Exercise details:
Whenever the word "applyRst" appears in a line of the listing, copy that line.

Dataset entries:
-- ==== Sys2Proof/Laws/RegAccess.lean ====
section
/-! SUPPORT. What a register access can change, once for all registers (40_register_ops.md R80 to R99): never the engine, the parameters, the wire, the signal or the interrupt controller. -/

namespace Sys2Proof.Machine

@[simp] theorem draw_eng (s : State) : (draw s).2.eng = s.eng := rfl
@[simp] theorem draw_ctl (s : State) : (draw s).2.ctl = s.ctl := rfl
@[simp] theorem draw_cfg (s : State) : (draw s).2.cfg = s.cfg := rfl
@[simp] theorem draw_draws (s : State) : (draw s).2.draws = s.draws + 1 := rfl
@[simp] theorem draw_value (s : State) : (draw s).1 = Config.freeByte s.draws := rfl

/-- Of the state outside the controller a read changes at most the count of draws. -/
theorem readReg_outside (r : Reg) (s : State) :
    (readReg r s).2 = { s with ctl := (readReg r s).2.ctl, draws := (readReg r s).2.draws } := by
  cases r <;> try rfl
  simp only [readReg, readRdData]
  split <;> rfl

/-- Of the controller a read changes at most the read FIFO, and only `RD_DATA` does. -/
theorem readReg_ctl (r : Reg) (s : State) :
    (readReg r s).2.ctl = { s.ctl with rfifo := if r = .rdData then s.ctl.rfifo.tail else s.ctl.rfifo } := by
  cases r <;> try rfl
  simp only [readReg, readRdData]
  split <;> rename_i h <;> simp [h, draw]
  cases hc : s.ctl; simp_all

/-- Of the state outside the controller a write changes at most the count of draws. -/
theorem writeReg_outside (r : Reg) (v : Byte) (s : State) :
    writeReg r v s = { s with ctl := (writeReg r v s).ctl, draws := (writeReg r v s).draws } := by
  cases r <;> try rfl
  · simp only [writeReg, writeControl, applyFrst, applyRst]
    split <;> split <;> rfl
  · simp only [writeReg, writeWrData]
    split <;> [rfl; (split <;> rfl)]

@[simp] theorem regRead_cfg (w : Agent) (r : Reg) (s : State) : (regRead w r s).cfg = s.cfg := by
  simp only [regRead, present]; rw [readReg_outside]; rfl
@[simp] theorem regRead_eng (w : Agent) (r : Reg) (s : State) : (regRead w r s).eng = s.eng := by
  simp only [regRead, present]; rw [readReg_outside]; rfl
@[simp] theorem regRead_busIdle (w : Agent) (r : Reg) (s : State) : (regRead w r s).busIdle = s.busIdle := by
  simp only [regRead, present]; rw [readReg_outside]; rfl
@[simp] theorem regRead_sig (w : Agent) (r : Reg) (s : State) : (regRead w r s).sig = s.sig := by
  simp only [regRead, present]; rw [readReg_outside]; rfl
@[simp] theorem regRead_irqMask (w : Agent) (r : Reg) (s : State) : (regRead w r s).irqMask = s.irqMask := by
  simp only [regRead, present]; rw [readReg_outside]; rfl
@[simp] theorem regRead_isr (w : Agent) (r : Reg) (s : State) : (regRead w r s).isr = s.isr := by
  simp only [regRead, present]; rw [readReg_outside]; rfl
@[simp] theorem regRead_inIsr (w : Agent) (r : Reg) (s : State) : (regRead w r s).inIsr = s.inIsr := by
  simp only [regRead, present]; rw [readReg_outside]; rfl
@[simp] theorem regRead_port (w : Agent) (r : Reg) (s : State) : (regRead w r s).port = s.port := by
  simp only [regRead, present]; rw [readReg_outside]; rfl
@[simp] theorem regRead_turns (w : Agent) (r : Reg) (s : State) : (regRead w r s).turns = s.turns := by
  simp only [regRead, present]; rw [readReg_outside]; rfl
@[simp] theorem regRead_results (w : Agent) (r : Reg) (s : State) : (regRead w r s).results = s.results := by
  simp only [regRead, present]; rw [readReg_outside]; rfl
@[simp] theorem regRead_rdata (w : Agent) (r : Reg) (s : State) : (regRead w r s).rdata = (readReg r s).1 := rfl
@[simp] theorem regRead_history (w : Agent) (r : Reg) (s : State) :
    (regRead w r s).history = .rd w r (readReg r s).1 :: s.history := by
  simp only [regRead, present]; rw [readReg_outside]; rfl
@[simp] theorem regRead_ctl (w : Agent) (r : Reg) (s : State) :
    (regRead w r s).ctl = { s.ctl with rfifo := if r = .rdData then s.ctl.rfifo.tail else s.ctl.rfifo } :=
  readReg_ctl r s

@[simp] theorem regWrite_cfg (w : Agent) (r : Reg) (v : Byte) (s : State) : (regWrite w r v s).cfg = s.cfg := by
  simp only [regWrite]; rw [writeReg_outside]; rfl
@[simp] theorem regWrite_eng (w : Agent) (r : Reg) (v : Byte) (s : State) : (regWrite w r v s).eng = s.eng := by
  simp only [regWrite]; rw [writeReg_outside]; rfl
@[simp] theorem regWrite_busIdle (w : Agent) (r : Reg) (v : Byte) (s : State) :
    (regWrite w r v s).busIdle = s.busIdle := by
  simp only [regWrite]; rw [writeReg_outside]; rfl
@[simp] theorem regWrite_sig (w : Agent) (r : Reg) (v : Byte) (s : State) : (regWrite w r v s).sig = s.sig := by
  simp only [regWrite]; rw [writeReg_outside]; rfl
@[simp] theorem regWrite_irqMask (w : Agent) (r : Reg) (v : Byte) (s : State) :
    (regWrite w r v s).irqMask = s.irqMask := by
  simp only [regWrite]; rw [writeReg_outside]; rfl
@[simp] theorem regWrite_isr (w : Agent) (r : Reg) (v : Byte) (s : State) : (regWrite w r v s).isr = s.isr := by
  simp only [regWrite]; rw [writeReg_outside]; rfl
@[simp] theorem regWrite_inIsr (w : Agent) (r : Reg) (v : Byte) (s : State) :
    (regWrite w r v s).inIsr = s.inIsr := by
  simp only [regWrite]; rw [writeReg_outside]; rfl
@[simp] theorem regWrite_port (w : Agent) (r : Reg) (v : Byte) (s : State) : (regWrite w r v s).port = s.port := by
  simp only [regWrite]; rw [writeReg_outside]; rfl
@[simp] theorem regWrite_turns (w : Agent) (r : Reg) (v : Byte) (s : State) :
    (regWrite w r v s).turns = s.turns := by
  simp only [regWrite]; rw [writeReg_outside]; rfl
@[simp] theorem regWrite_rdata (w : Agent) (r : Reg) (v : Byte) (s : State) :
    (regWrite w r v s).rdata = s.rdata := by
  simp only [regWrite]; rw [writeReg_outside]; rfl
@[simp] theorem regWrite_results (w : Agent) (r : Reg) (v : Byte) (s : State) :
    (regWrite w r v s).results = s.results := by
  simp only [regWrite]; rw [writeReg_outside]; rfl
@[simp] theorem regWrite_history (w : Agent) (r : Reg) (v : Byte) (s : State) :
    (regWrite w r v s).history = .wr w r v :: s.history := by
  simp only [regWrite]; rw [writeReg_outside]; rfl
@[simp] theorem regWrite_ctl (w : Agent) (r : Reg) (v : Byte) (s : State) :
    (regWrite w r v s).ctl = (writeReg r v s).ctl := rfl

/-- The four fields of `CONTROL` after a write of it: `TXEN` is forced to 0 under either reset (R81). -/
theorem writeControl_fields (v : Byte) (s : State) :
    (writeControl v s).ctl.pd = hasBit v s.cfg.layout.pd ∧ (writeControl v s).ctl.rst = hasBit v s.cfg.layout.rst ∧
    (writeControl v s).ctl.frst = hasBit v s.cfg.layout.frst ∧
    (writeControl v s).ctl.txen =
      (hasBit v s.cfg.layout.txen && !hasBit v s.cfg.layout.rst && !hasBit v s.cfg.layout.frst) := by
  by_cases h1 : hasBit v s.cfg.layout.rst <;> by_cases h2 : hasBit v s.cfg.layout.frst <;> by_cases h3 : s.cfg.rstClearsStatus <;>
    simp [writeControl, applyFrst, applyRst, controllerReset, fifoReset, loseBitTiming, clearStatus,
      dropFifosAndFrame, assignControl, h1, h2, h3]

/-- A write of `CONTROL` without either reset bit changes its four fields alone. -/
theorem writeControl_plain (v : Byte) (s : State) (h1 : hasBit v s.cfg.layout.rst = false)
    (h2 : hasBit v s.cfg.layout.frst = false) :
    writeControl v s = { s with ctl := assignControl s.cfg.layout v s.ctl } := by
  simp [writeControl, applyFrst, applyRst, assignControl, h1, h2]

/-- The interrupt enables survive every write of another register (R81, R282). -/
theorem writeControl_intEn (v : Byte) (s : State) :
    (writeControl v s).ctl.intEn1 = s.ctl.intEn1 ∧ (writeControl v s).ctl.intEn2 = s.ctl.intEn2 := by
  by_cases h1 : hasBit v s.cfg.layout.rst <;> by_cases h2 : hasBit v s.cfg.layout.frst <;> by_cases h3 : s.cfg.rstClearsStatus <;>
    simp [writeControl, applyFrst, applyRst, controllerReset, fifoReset, loseBitTiming, clearStatus,
      dropFifosAndFrame, assignControl, h1, h2, h3]

end Sys2Proof.Machine
end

Exercise result:
  · simp only [writeReg, writeControl, applyFrst, applyRst]
    simp [writeControl, applyFrst, applyRst, controllerReset, fifoReset, loseBitTiming, clearStatus,
  simp [writeControl, applyFrst, applyRst, assignControl, h1, h2]
    simp [writeControl, applyFrst, applyRst, controllerReset, fifoReset, loseBitTiming, clearStatus,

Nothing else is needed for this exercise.